Dataset entries

-- ==== Sys2Proof/Machine/Sources.lean ====
section
/-! DEFINITION. Effective inputs and display modes (chapter 7), the hold count (R123, R124), and the whole frame start at one window:
commit (R39 to R43), transition (R66 to R74) and refresh (R115 to R130). -/

namespace Sys2Proof.Machine

/-- The effective input that a source designates at a frame start (R116, R117). -/
def State.designated (s : State) : Source → Option InputId
  | .input i => some i
  | .carousel c => s.carousels[c].designates
  | .slate => none

/-- What the frame that ended tells a HOLD decision (R122): the mode shown then, if the effective input is the same; otherwise none. -/
def View.heldMode (old : Option View) (effective : Option InputId) : Option DisplayMode :=
  match old with
  | none => none
  | some v => if v.effective = effective then some v.mode else none

/-- The display mode of a HOLD window whose effective input i is not PRESENT (R122). -/
def State.holdMode (s : State) (i : InputId) (limit hold : Nat) (before : Option DisplayMode) : DisplayMode :=
  match before with
  | some .holding => if limit = 0 ∨ hold < limit then .holding else .slated
  | some .slated => .slated
  | none | some .feed | some .substituted | some .colour =>
    if s.inputs[i].newest.isSome then .holding else .slated

/-- The display mode of a window with these live fields and this effective input (R121, R122, R125, R126). -/
def State.displayMode (s : State) (f : WindowFields) (effective : Option InputId) (old : Option View) : DisplayMode :=
  match f.source, effective with
  | .slate, _ => .colour
  | .input _, none | .carousel _, none => .slated
  | .input _, some i | .carousel _, some i =>
    if s.inputPresent i then .feed
    else
      match f.loss with
      | .hold limit => s.holdMode i limit ((old.map View.hold).getD 0) (View.heldMode old effective)
      | .slate => .slated
      | .substitute j => if s.inputPresent j then .substituted else .slated

/-- The hold count after a refresh (R123): 0 when the effective input changed, when the window was first shown, and when the mode left
HOLDING; otherwise as it stood. -/
def holdAfter (old : Option View) (effective : Option InputId) (mode : DisplayMode) : Nat :=
  match old with
  | none => 0
  | some v => if v.effective ≠ effective ∨ (v.mode = .holding ∧ mode ≠ .holding) then 0 else v.hold

/-- The refresh of a shown window (R115): its effective input, its display mode and its hold count in the frame that begins. -/
def State.refresh (s : State) (f : WindowFields) (effective : Option InputId) (old : Option View) : View :=
  let mode := s.displayMode f effective old
  ⟨mode, effective, holdAfter old effective mode⟩

/-- A LIVE window that stays LIVE at a frame start, with the live copy `f` that the commit leaves (R41, R66, R69, R73, R74, R116, R119).
At the first frame start after START SCREEN no change of effective input is a change (R119; log 15). -/
def State.liveFrame (s : State) (firstFrame : Bool) (f : WindowFields) (w : Work) (v : View) (t : Option LiveTransition) : Window :=
  let effective := s.designated f.source
  let continuing := t.bind LiveTransition.next
  .live f w (s.refresh f effective (some v))
    (if firstFrame = false ∧ v.effective ≠ effective then sourceChange f.fade v.effective continuing else continuing)

/-- The retirement of a LIVE window is committed (R42, R70 to R72): FREE for fade length 0, otherwise RETIRING with a FADE-OUT at step
1, its effective input kept (R118). -/
def State.retireFrame (s : State) (c : WindowFields) (v : View) (t : Option LiveTransition) : Window :=
  if c.fade.val = 0 then .free
  else .retiring c (s.refresh c v.effective (some v)) ⟨1, c.fade, startingWeight t⟩

/-- The frame start of its screen at one window: `committing` when the stage of the screen was SEALED (R39 to R43). -/
def State.windowFrame (s : State) (firstFrame committing : Bool) (w : Window) : Window :=
  match w with
  | .free => .free
  | .staged p =>
    if committing then .live p .none (s.refresh p (s.designated p.source) none) (startFadeIn p.fade) else .staged p
  | .live c .none v t => s.liveFrame firstFrame c .none v t
  | .live c (.amended p) v t =>
    if committing then s.liveFrame firstFrame p .none v t else s.liveFrame firstFrame c (.amended p) v t
  | .live c .retire v t => if committing then s.retireFrame c v t else s.liveFrame firstFrame c .retire v t
  | .retiring c v f =>
    match f.next with
    | none => .free
    | some g => .retiring c (s.refresh c v.effective (some v)) g

/-- The window entered SLATED (R129). -/
def entersSlated (before after : Window) : Bool :=
  decide (after.mode = some .slated ∧ before.mode ≠ some .slated)

/-! ### The hold count -/

/-- The dwell tick at a window (R123): the hold count of a HOLDING window advances, up to 65535. -/
def Window.holdTick (w : Window) : Window :=
  let tick (v : View) : View := if v.mode = .holding then { v with hold := min (v.hold + 1) 65535 } else v
  match w with
  | .free => .free
  | .staged p => .staged p
  | .live c k v t => .live c k (tick v) t
  | .retiring c v f => .retiring c (tick v) f

/-- The hold counts of the windows of screen k advance: the screen is RUNNING or STANDBY, and a frame of it has begun since START
SCREEN (R123, R131; log 12). -/
def State.countsHolds (s : State) (k : ScreenId) : Bool :=
  decide (s.screens[k].mode ≠ .off) && s.screens[k].plan.isSome

/-- The dwell tick at the windows (R123). -/
def State.holdTicks (s : State) : State :=
  { s with
    windows := mapTable
      (fun _ w =>
        match w.screen with
        | none => w
        | some k => if s.countsHolds k then w.holdTick else w)
      s.windows }

/-- What a window shows, its live fields and view. -/
def Window.shown : Window → Option (WindowFields × View)
  | .free | .staged _ => none
  | .live c _ v _ | .retiring c v _ => some (c, v)

/-- The hold that the window had before a frame start ends at it, `after` being what the frame start makes of the window: HOLDING
before, SLATED by policy HOLD after, with the same effective input (R122, R124). A window that becomes FREE, that its source or an amend
gives another effective input or another policy, or whose input is PRESENT again, ends no hold so. -/
def holdEnds (before after : Window) : Bool :=
  match before.shown, after.shown with
  | some (_, v), some (f, u) =>
    match f.loss with
    | .hold _ => decide (v.mode = .holding ∧ u.mode = .slated ∧ v.effective = u.effective ∧ u.effective ≠ none)
    | .slate | .substitute _ => false
  | none, _ | some _, none => false

/-- The window SLATED, its hold count 0 (R123, R124). -/
def Window.toSlated : Window → Window
  | .free => .free
  | .staged p => .staged p
  | .live c w v t => .live c w { v with mode := .slated, hold := 0 } t
  | .retiring c v f => .retiring c { v with mode := .slated, hold := 0 } f

end Sys2Proof.Machine
end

◆ **Your task**
All that is needed is the exact run of lines above from the line containing "i | .carousel _, some i =>" through the line containing "HOLDING; otherwise as it stood. -/", both of them included.

◆ **Response**
  | .input _, some i | .carousel _, some i =>
    if s.inputPresent i then .feed
    else
      match f.loss with
      | .hold limit => s.holdMode i limit ((old.map View.hold).getD 0) (View.heldMode old effective)
      | .slate => .slated
      | .substitute j => if s.inputPresent j then .substituted else .slated

/-- The hold count after a refresh (R123): 0 when the effective input changed, when the window was first shown, and when the mode left
HOLDING; otherwise as it stood. -/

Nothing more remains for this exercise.